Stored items
/-- A mirror pass in progress (R435): its start frame, and the mirrored plots' words as they stood then, by
local-store offset. -/
structure MirrorPass where
  start : Nat
  image : SMap Word
deriving DecidableEq, Repr, Inhabited

/-- A record of the journal ring (R436): its base frame, where in the ring it begins, the PLOT_PHASE of its
frame, the exchange offsets of its fill words, how many parameter entries it holds. -/
structure RingRec where
  frame  : Nat
  pos    : Nat
  phase  : Nat
  fills  : List Nat
  params : Nat
deriving DecidableEq, Repr, Inhabited

/-- One half of a cluster's patch RAM (R287, R290); its VALID bit is the one of UCODE_STAT. -/
structure PatchHalf where
  words : SMap (BitVec 144)
  table : SMap (Option Word)
  ver   : Word
deriving DecidableEq, Repr, Inhabited

/-- A patch half at reset (R291). -/
def PatchHalf.reset : PatchHalf := ⟨[], [], 0⟩

/-- A local-store row that a read found bad (R192–R196): whether it is marked poisoned, whether it holds a double-bit
error, the bits of its corrected errors, whether it showed one of them twice and is written to a spare row too, the spare
rows it has taken. -/
structure BadRow where
  bank     : Nat
  row      : Nat
  poisoned : Bool
  double   : Bool
  bits     : List Nat
  repeated : Bool
  spares   : Nat
deriving DecidableEq, Repr, Inhabited

/-- A word of exchange RAM or of an instruction store whose cells show an error (R197): a double-bit error, else a
single-bit one; whether a read has corrected it before, and whether it showed twice and its row is written to a spare row
too. -/
structure BadWord where
  off      : Nat
  double   : Bool
  seen     : Bool
  repeated : Bool
deriving DecidableEq, Repr, Inhabited

/-- An access of a cluster to its own exchange RAM (R190): its port, its word, whether it writes, its base tick, the
registers that a sequencer's read delivers to, and for a stream's read whether the write that was waiting for the other port
collides with it. -/
structure XAccess where
  portA : Bool
  off   : Nat
  wr    : Bool
  at'   : BitVec 64
  regs  : List RegName
  met   : Option Bool
deriving DecidableEq, Repr, Inhabited

/-- A logical cluster: its sequencer, vector unit, event interface and what the spare manager keeps
for it (R14, R178, R210). `conf` lists the masters of R169 that have made a request since the conflict counters were
cleared, `clashTo` the slots of the base frame whose clashes are counted (R173), `ueSeen` the bad rows that reads of the
current base tick found (R164). -/
structure Cluster where
  io        : SMap Word
  win       : SMap Word
  com       : SMap Word
  fastBank  : SMap Word
  fregs     : SMap DWord
  dregs     : SMap Desc
  cregs     : SMap CapV
  special   : SMap CapV
  masks     : SMap (BitVec 4096)
  pc        : Word
  cyc       : Nat
  due       : List RegWrite
  slotA     : Option (List RegWrite)
  skipNext  : Bool
  skipSlotA : Bool
  sbuf      : List SEntry
  lateFault : Option (Nat × Nat × Word)
  loopLag   : List LoopLag
  rstack    : List Word
  flushAt   : List Nat
  waiting   : Bool
  vsync     : Option Nat
  halted    : Bool
  stepping  : Bool
  haltDue   : Bool
  stallAt   : Option Nat
  ieAt      : Option Nat
  mcheck    : Option (Word × Word)
  mcVec     : Bool
  vexc      : Bool
  tdepth    : Nat
  vhand     : Option Nat
  excSets   : List (Nat × Option Nat)
  ieSeen    : Bool
  localNs   : BitVec 64
  forming   : List QOrder
  groups    : List Group
  nextGid   : Nat
  ostore    : SMap Order96
  sets      : SMap SetSt
  aux       : List AuxRun
  conf      : List Nat
  clashTo   : Nat
  heldExc   : List ExcRec
  fslot     : SMap Word
  plotWait  : SMap (Option Word)
  portA     : SMap Bool
  xlast     : List XAccess
  fillBy    : SMap (Option (Nat × Nat))
  bad       : List BadRow
  xbad      : List BadWord
  xspares   : Nat
  ibad      : List BadWord
  copies    : List (Nat × Nat)
  corrected : List (Nat × Nat × BitVec 64)
  ueSeen    : List (Nat × Nat × BitVec 64)
  patchA    : PatchHalf
  patchB    : PatchHalf
  ucSwitch  : Option (Nat × Bool)
  uerr      : List Word
  ubad      : List BadMicro
  pq        : List PEntry
  pqCap     : CapV
  dlf       : Nat
  failCause : Bool
  failover  : Option Failover
  mirror    : Option MirrorPass
  lastB     : Option Bool
  mirrorAt  : Nat
  ringPos   : Nat
  ringRecs  : List RingRec
  ringDrop  : Option Nat
  jFills    : List (Nat × Word)
  jParams   : List PEntry
  tickAt    : Option Nat
  heldFor   : Nat
  lastCommit : Option (List (Nat × Bool))
  ran       : Bool
deriving DecidableEq, Repr, Inhabited

/-- A cluster right after reset: registers at their Reset values, the engines idle. -/
def Cluster.reset : Cluster where
  io := []
  win := []
  com := []
  fastBank := []
  fregs := []
  dregs := []
  cregs := []
  special := []
  masks := []
  pc := 0
  cyc := 0
  due := []
  slotA := none
  skipNext := false
  skipSlotA := false
  sbuf := []
  lateFault := none
  loopLag := []
  rstack := []
  flushAt := []
  waiting := false
  vsync := none
  halted := false
  stepping := false
  haltDue := false
  stallAt := none
  ieAt := none
  mcheck := none
  mcVec := false
  vexc := false
  tdepth := 0
  vhand := none
  excSets := []
  ieSeen := false
  localNs := 0
  forming := []
  groups := []
  nextGid := 0
  ostore := []
  sets := []
  aux := []
  conf := []
  clashTo := 0
  heldExc := []
  fslot := []
  plotWait := []
  portA := []
  xlast := []
  fillBy := []
  bad := []
  xbad := []
  xspares := 0
  ibad := []
  copies := []
  corrected := []
  ueSeen := []
  patchA := PatchHalf.reset
  patchB := PatchHalf.reset
  ucSwitch := none
  uerr := []
  ubad := []
  pq := []
  pqCap := CapV.null
  dlf := 0
  failCause := false
  failover := none
  mirror := none
  lastB := none
  mirrorAt := 0
  ringPos := 0
  ringRecs := []
  ringDrop := none
  jFills := []
  jParams := []
  tickAt := none
  heldFor := 0
  lastCommit := none
  ran := false
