/-- The read-only fields of hub registers (RO): each row names them as its first mask. -/
def hubRoRows : List RegRow := [
  -- TB_STATUS
  ⟨0x100A, 0x1, 1, 1, 1, 0x000FFF, 0, 0, 0⟩,
  -- TB_SYNC_PHASE
  ⟨0x100F, 0x1, 1, 1, 1, 0xFFFFFF, 0, 0, 0⟩,
  -- TB_FRAME, TB_SIM
  ⟨0x1018, 0x1, 4, 1, 1, 0xFFFFFF, 0, 0, 0⟩,
  -- TB_HOLD_ALIGN
  ⟨0x101C, 0x1, 1, 1, 1, 0x0007FF, 0, 0, 0⟩,
  -- PLOT_MVc_STAT
  ⟨0x4009, 0x20, 32, 1, 1, 0x90000F, 0, 0, 0⟩,
  -- PLOT_MVc_DONE
  ⟨0x4014, 0x20, 32, 1, 2, 0xFFFFFF, 0, 0, 0⟩,
  -- JL_LANEk_STAT
  ⟨0x8080, 0x1, 64, 1, 1, 0xC000FF, 0, 0, 0⟩,
  -- JL_LINKl_PARAM1
  ⟨0x8102, 0x80, 16, 1, 1, 0x0000FF, 0, 0, 0⟩,
  -- JL_LINKl_STAT
  ⟨0x810B, 0x80, 16, 1, 1, 0x800000, 0, 0, 0⟩,
  -- JL_LINKl counters
  ⟨0x8110, 0x80, 16, 1, 10, 0xFFFFFF, 0, 0, 0⟩,
  -- TMC_BANKb_CFG
  ⟨0x10000, 0x1, 8, 1, 1, 0x800000, 0, 0, 0⟩,
  -- TMC_GSTAT
  ⟨0x10014, 0x1, 1, 1, 1, 0xC00000, 0, 0, 0⟩,
  -- TMC_PINp_CFG
  ⟨0x10100, 0x1, 256, 1, 1, 0x080000, 0, 0, 0⟩,
  -- TMC_FGg ACTIVE, COUNT
  ⟨0x10408, 0x10, 64, 1, 4, 0xFFFFFF, 0, 0, 0⟩,
  -- TMC_FGg STAT
  ⟨0x1040C, 0x10, 64, 1, 1, 0x40007F, 0, 0, 0⟩,
  -- TMC_CHc CAP_W0
  ⟨0x11003, 0x8, 1024, 1, 1, 0xFFFFF0, 0, 0, 0⟩,
  -- TMC_CHc CAP_W1–W2
  ⟨0x11004, 0x8, 1024, 1, 2, 0xFFFFFF, 0, 0, 0⟩,
  -- TMC_CHc STAT
  ⟨0x11006, 0x8, 1024, 1, 1, 0x880000, 0, 0, 0⟩,
  -- TMC counters
  ⟨0x13000, 0x1, 6, 1, 1, 0xFFFFFF, 0, 0, 0⟩,
  -- EVF_LOOP
  ⟨0x20001, 0x1, 1, 1, 1, 0x0001FF, 0, 0, 0⟩,
  -- EVF_FORKERR_W0
  ⟨0x20002, 0x1, 1, 1, 1, 0x0003FF, 0, 0, 0⟩,
  -- EVF_FORKERR_W1
  ⟨0x20003, 0x1, 1, 1, 1, 0x03FFFF, 0, 0, 0⟩,
  -- EVF_CELLx LUT: Q
  ⟨0x22001, 0x4, 512, 1, 1, 0x800000, 0, 0, 0⟩,
  -- EVF_PQf STAT
  ⟨0x24007, 0x10, 64, 1, 1, 0x200000, 0, 0, 0⟩,
  -- EVF_GCNTg
  ⟨0x25001, 0x8, 16, 1, 4, 0xFFFFFF, 0, 0, 0⟩,
  -- NET_PORTp_STAT
  ⟨0x3000C, 0x40, 40, 1, 1, 0xC00000, 0, 0, 0⟩,
  -- NET_PORTp counters
  ⟨0x30010, 0x40, 40, 1, 8, 0xFFFFFF, 0, 0, 0⟩]
  ++ [
  -- NET_PORTp_GCL_CTL
  ⟨0x30820, 0x40, 8, 1, 1, 0x300000, 0, 0, 0⟩,
  -- NET_CMq STAT
  ⟨0x31002, 0x400, 4, 1, 1, 0xC00000, 0, 0, 0⟩,
  -- CXL_CFG
  ⟨0x40000, 0x1, 1, 1, 1, 0x800000, 0, 0, 0⟩,
  -- CXL_PORTp_STAT
  ⟨0x40010, 0x1, 2, 1, 1, 0xFF0000, 0, 0, 0⟩,
  -- CXL_MBm_CTL
  ⟨0x41000, 0x400, 8, 1, 1, 0x40FFFF, 0, 0, 0⟩,
  -- SPM_STAT
  ⟨0x50001, 0x1, 1, 1, 1, 0x80007F, 0, 0, 0⟩,
  -- SPM_TILEt
  ⟨0x50010, 0x1, 8, 1, 1, 0xFF3F3F, 0, 0, 0⟩,
  -- SPM_FENCED
  ⟨0x50021, 0x1, 1, 1, 1, 0x00007F, 0, 0, 0⟩,
  -- SPM_SWAP_CTL
  ⟨0x50030, 0x1, 1, 1, 1, 0x400000, 0, 0, 0⟩,
  -- SPM_CLn MAP
  ⟨0x50100, 0x8, 256, 1, 1, 0xEF3F00, 0, 0, 0⟩,
  -- SPM_CLn GAP, LAST
  ⟨0x50106, 0x8, 256, 1, 2, 0xFFFFFF, 0, 0, 0⟩,
  -- PWR_MODE
  ⟨0x60000, 0x1, 1, 1, 1, 0xFF0000, 0, 0, 0⟩,
  -- PWR_RAILr
  ⟨0x60010, 0x1, 15, 1, 1, 0x80FFFF, 0, 0, 0⟩,
  -- PWR_TEMPs
  ⟨0x60030, 0x1, 40, 1, 1, 0xFFFFFF, 0, 0, 0⟩,
  -- PWR_THERM
  ⟨0x60058, 0x1, 1, 1, 1, 0x00C000, 0, 0, 0⟩,
  -- PWR_REPLAY_CTL
  ⟨0x60060, 0x1, 1, 1, 1, 0x400000, 0, 0, 0⟩,
  -- PWR_DOMd
  ⟨0x60100, 0x1, 293, 1, 1, 0xF00000, 0, 0, 0⟩,
  -- OD_PQ_STAT
  ⟨0x300005, 0x10, 256, 1, 1, 0xC0001F, 0, 0, 0⟩,
  -- OD_PQ_LAST, APPLIED
  ⟨0x300006, 0x10, 256, 1, 4, 0xFFFFFF, 0, 0, 0⟩,
  -- SEC_REQ_CTL
  ⟨0x800000, 0x1, 1, 1, 1, 0x400000, 0, 0, 0⟩,
  -- SEC_RESULT
  ⟨0x800006, 0x1, 1, 1, 1, 0x0000FF, 0, 0, 0⟩,
  -- SEC_RESULT_ADDR_W0
  ⟨0x800007, 0x1, 1, 1, 1, 0xFFFFFF, 0, 0, 0⟩,
  -- SEC_RESULT_ADDR_W1
  ⟨0x800008, 0x1, 1, 1, 1, 0x00FFFF, 0, 0, 0⟩,
  -- SEC_STAT
  ⟨0x800009, 0x1, 1, 1, 1, 0xBC0000, 0, 0, 0⟩,
  -- SEC_DIGEST
  ⟨0x800010, 0x1, 11, 1, 1, 0xFFFFFF, 0, 0, 0⟩]

/-- The read-only fields of a sequencer's registers. -/
def ioRoRows : List RegRow := [
  -- SEQ_CTL
  ⟨0x0, 0x1, 1, 1, 1, 0x000F00, 0, 0, 0⟩,
  -- SEQ_OQ
  ⟨0x3, 0x1, 1, 1, 1, 0x001F01, 0, 0, 0⟩,
  -- SEQ_STATUS
  ⟨0x10, 0x1, 1, 1, 1, 0xFFF000, 0, 0, 0⟩,
  -- SEQ_TCAUSE, SEQ_TINFO
  ⟨0x12, 0x1, 2, 1, 1, 0xFFFFFF, 0, 0, 0⟩,
  -- SEQ_SYS_NUM
  ⟨0x18, 0x1, 1, 1, 1, 0x0001FF, 0, 0, 0⟩,
  -- SEQ_WDOG
  ⟨0x1D, 0x1, 1, 1, 1, 0x00FF00, 0, 0, 0⟩,
  -- SEQ_FSTOP
  ⟨0x1E, 0x1, 1, 1, 1, 0x00000F, 0, 0, 0⟩,
  -- VU_SETn_CTL
  ⟨0x190, 0x1, 8, 1, 1, 0x0003E4, 0, 0, 0⟩,
  -- VU_SETn_STAT
  ⟨0x1A0, 0x1, 8, 1, 1, 0x000006, 0, 0, 0⟩,
  -- VU_EXC_CAUSE
  ⟨0x1C0, 0x1, 1, 1, 1, 0x7FF00F, 0, 0, 0⟩,
  -- VU_EXC_PC, VU_EXC_ELEM, VU_EXC_ADDR_W0
  ⟨0x1C1, 0x1, 3, 1, 1, 0xFFFFFF, 0, 0, 0⟩,
  -- VU_EXC_ADDR_W1
  ⟨0x1C4, 0x1, 1, 1, 1, 0x00FFFF, 0, 0, 0⟩,
  -- VU_EXC_FLAGS
  ⟨0x1C5, 0x1, 1, 1, 1, 0x00003F, 0, 0, 0⟩,
  -- VU_CONF_n
  ⟨0x1E0, 0x1, 24, 1, 1, 0xFFFFFF, 0, 0, 0⟩,
  -- VU_FSLOT_CLASH
  ⟨0x1FA, 0x1, 2, 1, 1, 0xFFFFFF, 0, 0, 0⟩,
  -- PLOT_OWN_i
  ⟨0x320, 0x1, 20, 1, 1, 0x8003FF, 0, 0, 0⟩,
  -- PLOT_PHASE
  ⟨0x341, 0x1, 1, 1, 1, 0xFFFFFF, 0, 0, 0⟩,
  -- PLOT_REFUSE
  ⟨0x343, 0x1, 1, 1, 1, 0x7FFFFF, 0, 0, 0⟩,
  -- PLOT_HO_j_CTL
  ⟨0x348, 0x4, 8, 1, 1, 0x400000, 0, 0, 0⟩,
  -- XCHG_COLL_ADDR, XCHG_ECC
  ⟨0x381, 0x1, 2, 1, 1, 0x003FFF, 0, 0, 0⟩,
  -- VU_LS_ECC
  ⟨0x3A0, 0x1, 1, 1, 1, 0x00FFFF, 0, 0, 0⟩,
  -- VU_LS_SPARE
  ⟨0x3A1, 0x1, 1, 1, 1, 0xFFFFFF, 0, 0, 0⟩,
  -- SEQ_EVC_SNAPF
  ⟨0x1101, 0x1, 2, 1, 1, 0xFFFFFF, 0, 0, 0⟩,
  -- SEQ_EVCk, SEQ_EVCk_SNAP
  ⟨0x1110, 0x1, 32, 1, 1, 0xFFFFFF, 0, 0, 0⟩]

/-- The bits of a register that are fields: all others, and every bit of an unoccupied offset, read 0 (R6, R7). -/
def fieldBits (r ro : RegRow) : Word := r.rw ||| r.w1c ||| r.wo ||| ro.rw

/-- The rows that can cover a hub offset, by block (R26 and the blocks' own base addresses). -/
def hubRows (off : Nat) : List RegRow :=
  if off < 0x4000 then tbRows else if off < 0x8000 then mvRows else if off < 0x10000 then jlRows
  else if off < 0x20000 then tmcRows else if off < 0x30000 then evfRows else if off < 0x40000 then netRows
  else if off < 0x50000 then cxlRows else if off < 0x60000 then spmRows else if off < 0x100000 then pwrRows
  else if off < 0x200000 then [] else if off < 0x300000 then ucodeRows else if off < 0x400000 then pqRows
  else if off < 0x800000 then [] else secRows

/-- The row of a hub register. -/
def hubRow (off : Nat) : RegRow := rowOf (hubRows off) off

/-- The row of a sequencer's register. -/
def ioRow (off : Nat) : RegRow := rowOf ioRows off

/-- The Reset value of a hub register (R9). A cluster's home tile and slot in SPM_CLn MAP are those of
R15: VCn in slot n mod 32 of tile n div 32, unprotected. -/
def hubReset (off : Nat) : Word :=
  if 0x50100 ≤ off ∧ off < 0x50900 ∧ off % 8 = 0 then
    let n := (off - 0x50100) / 8
    BitVec.ofNat 24 (2 ^ 19 + n / 32 * 2 ^ 16 + n % 32 * 2 ^ 8)
  else (hubRow off).reset

/-- The Reset value of a sequencer's register (R9). -/
def ioReset (off : Nat) : Word := (ioRow off).reset

/-- A hub register's value with its fields taken from `v` (R6, R7). -/
def hubFields (off : Nat) (v : Word) : Word :=
  let k := fieldBits (hubRow off) (rowOf hubRoRows off)
  (v &&& k) ||| (hubReset off &&& ~~~k)

/-- A sequencer register's value with its fields taken from `v` (R6, R7). -/
def ioFields (off : Nat) (v : Word) : Word :=
  let k := fieldBits (ioRow off) (rowOf ioRoRows off)
  (v &&& k) ||| (ioReset off &&& ~~~k)

/-- What a write leaves in a register (R8): writable fields take the value, a written 1 clears an RW1C
field, kept write-only fields take the value, the rest holds. -/
def regWrite (r : RegRow) (old v : Word) : Word :=
  (old &&& ~~~(r.rw ||| r.wo) &&& ~~~(v &&& r.w1c)) ||| (v &&& (r.rw ||| r.wo))

/-- The fields of dN word 4, ATTR; bits [9:0] read 0 (R75). -/
def attrMask : Word := 0xFFFC00

/-- What a read of a register returns: write-only fields read 0 (R8). -/
def regRead (r : RegRow) (v : Word) : Word := v &&& ~~~r.wo

end Sys2Proof.Machine
end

• _Work order_
The exercise is to copy out every line above that has the word "showed" in it.

• _Output below_
error, the bits of its corrected errors, whether it showed one of them twice and is written to a spare row too, the spare
single-bit one; whether a read has corrected it before, and whether it showed twice and its row is written to a spare row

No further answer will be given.